_Work to complete_. Of all the lines in the entries below, give again exactly those starting at the line containing "let p := s.pwr" and ending at the line containing "if s.pwr.sysrst then .next s", both ends included, and no others.

[Extracted records]
..............................

/-- PSEQ_ENABLE_NEXT (R579): the power-good of the last group enabled has been high for 100 µs; the next enable rises, or the rails are on. -/
def execPseqEnableNext (s : State) : Out :=
  match s.topEn with
  | none => .next s
  | some g =>
    if s.runnable ∧ s.pwr.phase = 1 ∧ s.elapsed s.pwr.enAt (us 100) then
      let s := s.setPg g true
      let s := if g = 2 then s.wr D2D_STAT.fd_powered 1 else s
      if g = 7 then .next { s with pwr := { s.pwr with phase := 2 } } else .next (s.setEn (g + 1) true)
    else .next s

/-- PSEQ_PG_TIMEOUT (R579, R581): a group's power-good has not risen within 10 ms of its enable. -/
def execPseqPgTimeout (s : State) : Out :=
  match s.topEn with
  | none => .next s
  | some g => if s.runnable ∧ s.pwr.phase = 1 ∧ s.elapsed s.pwr.enAt (ms 10) then .next (s.powerFault g) else .next s

/-- POWER_GOOD_FALL (R581): a power-good input falls for 20 µs; while its enable is high that is a power fault. -/
def execPowerGoodFall (g : Nat) (s : State) : Out :=
  if g < 8 ∧ bitOf (s.rd GEN_PSEQ.pg) g then
    let s := s.setPg g false
    .next (if bitOf (s.rd GEN_PSEQ.en) g ∧ !s.pwr.sysrst ∧ s.pwr.phase ≠ 3 then s.powerFault g else s)
  else .next s

/-- POWER_FAULT_RESTART (R581): 100 ms after a power fault the sequence begins again. -/
def execPowerFaultRestart (s : State) : Out :=
  let p := s.pwr
  if s.runnable ∧ p.restart ∧ p.phase = 0 ∧ s.elapsed (p.faultAt - 1) (ms 100) then
    let s := { s with pwr := { p with restart := false, bootAt := s.clk, stepAt := s.clk } }
    let s := s.setEn 0 true
    .next { s with pwr := { s.pwr with phase := 1 } }
  else .next s

/-- RAIL_DOWN_NEXT (R580): the next enable is lowered, from 7 down to 0, once the power-good of the group above has fallen or 2 ms have
passed. -/
def execRailDownNext (s : State) : Out :=
  if s.pwr.phase ≠ 3 then .next s
  else
    match s.topEn with
    | none => .next s.railsCut
    | some g =>
      if g = 7 ∨ !bitOf (s.rd GEN_PSEQ.pg) (g + 1) ∨ s.elapsed s.pwr.enAt (ms 2) then
        let s := s.setEn g false
        if g = 0 then .next { s with pwr := { s.pwr with phase := 0, offAt := s.clk } } else .next s
      else .next s

/-- SYSRST_ASSERT (R580, R594): SYSRST_N falls: a cold reset that overrides every other; the rails are lowered in order. -/
def execSysrstAssert (s : State) : Out :=
  if s.pwr.sysrst then .next s
  else let t := s.cold 1; .next { t with pwr := { t.pwr with sysrst := true, restart := false } }

/-- SYSRST_RELEASE (R582): SYSRST_N rises: the straps are sampled and the boot starts. With TEST_N low the device enters a factory test
mode that the spec does not describe. -/
def execSysrstRelease (recovery quad sris test : Bool) (s : State) : Out :=
  if !s.pwr.sysrst then .next s
  else if !test then .fault .factoryTest
  else
    let s := s.wr GEN_STRAPS.straps (b2n recovery + 2 * b2n quad + 4 * b2n sris + 8 * b2n test)
    .next { s with pwr := { s.pwr with sysrst := false, held := false, tripPin := false, bootAt := s.clk, stepAt := s.clk } }

/-- AUX_FEEDS_LOST (R43, R568, R581): both auxiliary feeds are out of range; the island resets and every enable falls with it. `torn` says that
the record being written is torn. -/
def execAuxFeedsLost (torn : Bool) (s : State) : Out :=
  let s := if torn then s.tearRec else s
  let t := (s.cold 2).railsCut
  .next { t with dies := { t.dies with feedA := false, feedB := false }, pwr := { t.pwr with restart := false } }

/-- AUXCLK_LOSS (R643): AUXCLK_IN has stopped for 1 µs: the island is held in reset, with every enable low. -/
def execAuxclkLoss (s : State) : Out :=
  let (n, s) := s.fresh
  let t := (s.cold (Config.pick n % 16)).railsCut
  .next { t with pwr := { t.pwr with clkLost := true, restart := false } }

/-- AUXCLK_RETURN (R643): the clock has returned, and a cold reset follows. -/
def execAuxclkReturn (s : State) : Out :=
  if s.pwr.clkLost then
    let (n, s) := s.fresh
    let t := (s.cold (Config.pick n % 16)).railsCut
    .next { t with pwr := { t.pwr with clkLost := false } }
  else .next s

/-! ### Resets by register, and of the host interface (R584, R586) -/

/-- GEN_RSTCTL.arm written. -/
def State.armReset (s : State) : State :=
  let s := s.wr GEN_RSTCTL.arm 1
  { s with pwr := { s.pwr with armAt := s.clk + 1 } }

/-- A reset request is armed, by a write completed no more than 1 ms ago. -/
def State.armed (s : State) : Bool := s.pwr.armAt != 0 && decide (s.clk ≤ s.pwr.armAt - 1 + ms 1)

/-- GEN_RSTCTL.cold or GEN_RSTCTL.warm written. -/
def State.askReset (s : State) (isCold : Bool) : State :=
  if s.armed && s.bit GEN_BOOTSTAT.ready then (if isCold then s.cold 3 else s.warm) else s.wr GEN_RSTCTL.refused 1

/-- A write of GEN_RSTCTL: a request in it is judged by the arm that stood before. -/
def State.writeRstctl (s : State) (v : Nat) : State :=
  let s := if bitOf v 2 then s.wr GEN_RSTCTL.refused 0 else s
  let t := if bitOf v 0 then s.askReset true else if bitOf v 1 then s.askReset false else s
  if bitOf v 31 ∧ t.bit GEN_BOOTSTAT.ready = s.bit GEN_BOOTSTAT.ready then t.armReset else t

/-- PERST_ASSERT (R586, R594): PERST_N or a PCIe hot reset resets the host interface; one during the boot of a warm reset is absorbed by it. -/
def execPerstAssert (s : State) : Out :=
  if s.pwr.warm ∧ !s.bit GEN_BOOTSTAT.ready then .next s
  else
    let h := s.hif
    let h := { h with puntQ := h.rings.filterMap (fun (e : Nat × Ring) => e.2.stuck) ++ h.puntQ }
    let h := { h with rings := [], exec := none, lastRing := [], lastPunt := [], events := [], vecs := [], inReset := true, rctlOpen := true,
                      held := [], cache := [], requests := [], lost := [], rctlStart := none, rctlStop := none, cfg := {} }
    .next ({ s with hif := h }.wr HIF_LINKSTAT.up 0)

/-! ### Image choice (R569, R570) -/

/-- Recovery mode is entered (R571): the recovery ROM runs on the ACTIVE seat, with the FD held in reset. -/
def State.enterRecovery (s : State) (cause : Nat) : State :=
  let s := (s.wr UPD_BOOT.booted 3).wr UPD_BOOT.recovery_cause cause
  let s := { s with pwr := { s.pwr with recovery := true, stepAt := s.clk } }
  if s.seatIs false = 4 then s else s.seatTo false 4

/-- A bank is booted: the record counts the attempt, and settings of another format are reset (R566). -/
def State.bootBank (s : State) (b fails : Nat) (fresh : Bool) : State :=
  let fmt := hdrFmt (s.imageIn b)
  let old := s.record.fmt
  let n := min 255 (fails + 1)
  let s := if !fresh ∧ fmt ≠ old then
      ((s.putRec (fun r => { r with settings := [], links := [], delays := [] })).wr UPD_BOOT.settings_reset 1).post 0x0D06 (leBytes 2 old ++ leBytes 2 fmt)
    else s
  let s := s.putRec (fun r => { r with trial := none, trialVer := 0, bootFails := n, fmt := fmt })
  let s := (((s.wr UPD_BOOT.booted b).wr UPD_BOOT.boot_fails n).wr UPD_BOOT.recovery_cause 0).wr GEN_FWVER.version (leAt (s.seal b) 4 4)
  { s.wr GEN_BOOTSTAT.step 4 with pwr := { s.pwr with stepAt := s.clk, recovery := false } }

/-- Without a valid record, one that names the areas as their seal sectors show them (R538, R540). -/
def State.recordAreas (s : State) : State :=
  let a := (List.range 3).foldl (fun t k => if s.sealOk k then Tbl.set 0 t k 2 else t) []
  let v := if s.sealOk 0 then leAt (s.seal 0) 4 4 else 0
  s.putRec (fun r => { r with areas := a, confVer := v })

..............................

_Solution_.
  let p := s.pwr
  if s.runnable ∧ p.restart ∧ p.phase = 0 ∧ s.elapsed (p.faultAt - 1) (ms 100) then
    let s := { s with pwr := { p with restart := false, bootAt := s.clk, stepAt := s.clk } }
    let s := s.setEn 0 true
    .next { s with pwr := { s.pwr with phase := 1 } }
  else .next s

/-- RAIL_DOWN_NEXT (R580): the next enable is lowered, from 7 down to 0, once the power-good of the group above has fallen or 2 ms have
passed. -/
def execRailDownNext (s : State) : Out :=
  if s.pwr.phase ≠ 3 then .next s
  else
    match s.topEn with
    | none => .next s.railsCut
    | some g =>
      if g = 7 ∨ !bitOf (s.rd GEN_PSEQ.pg) (g + 1) ∨ s.elapsed s.pwr.enAt (ms 2) then
        let s := s.setEn g false
        if g = 0 then .next { s with pwr := { s.pwr with phase := 0, offAt := s.clk } } else .next s
      else .next s

/-- SYSRST_ASSERT (R580, R594): SYSRST_N falls: a cold reset that overrides every other; the rails are lowered in order. -/
def execSysrstAssert (s : State) : Out :=
  if s.pwr.sysrst then .next s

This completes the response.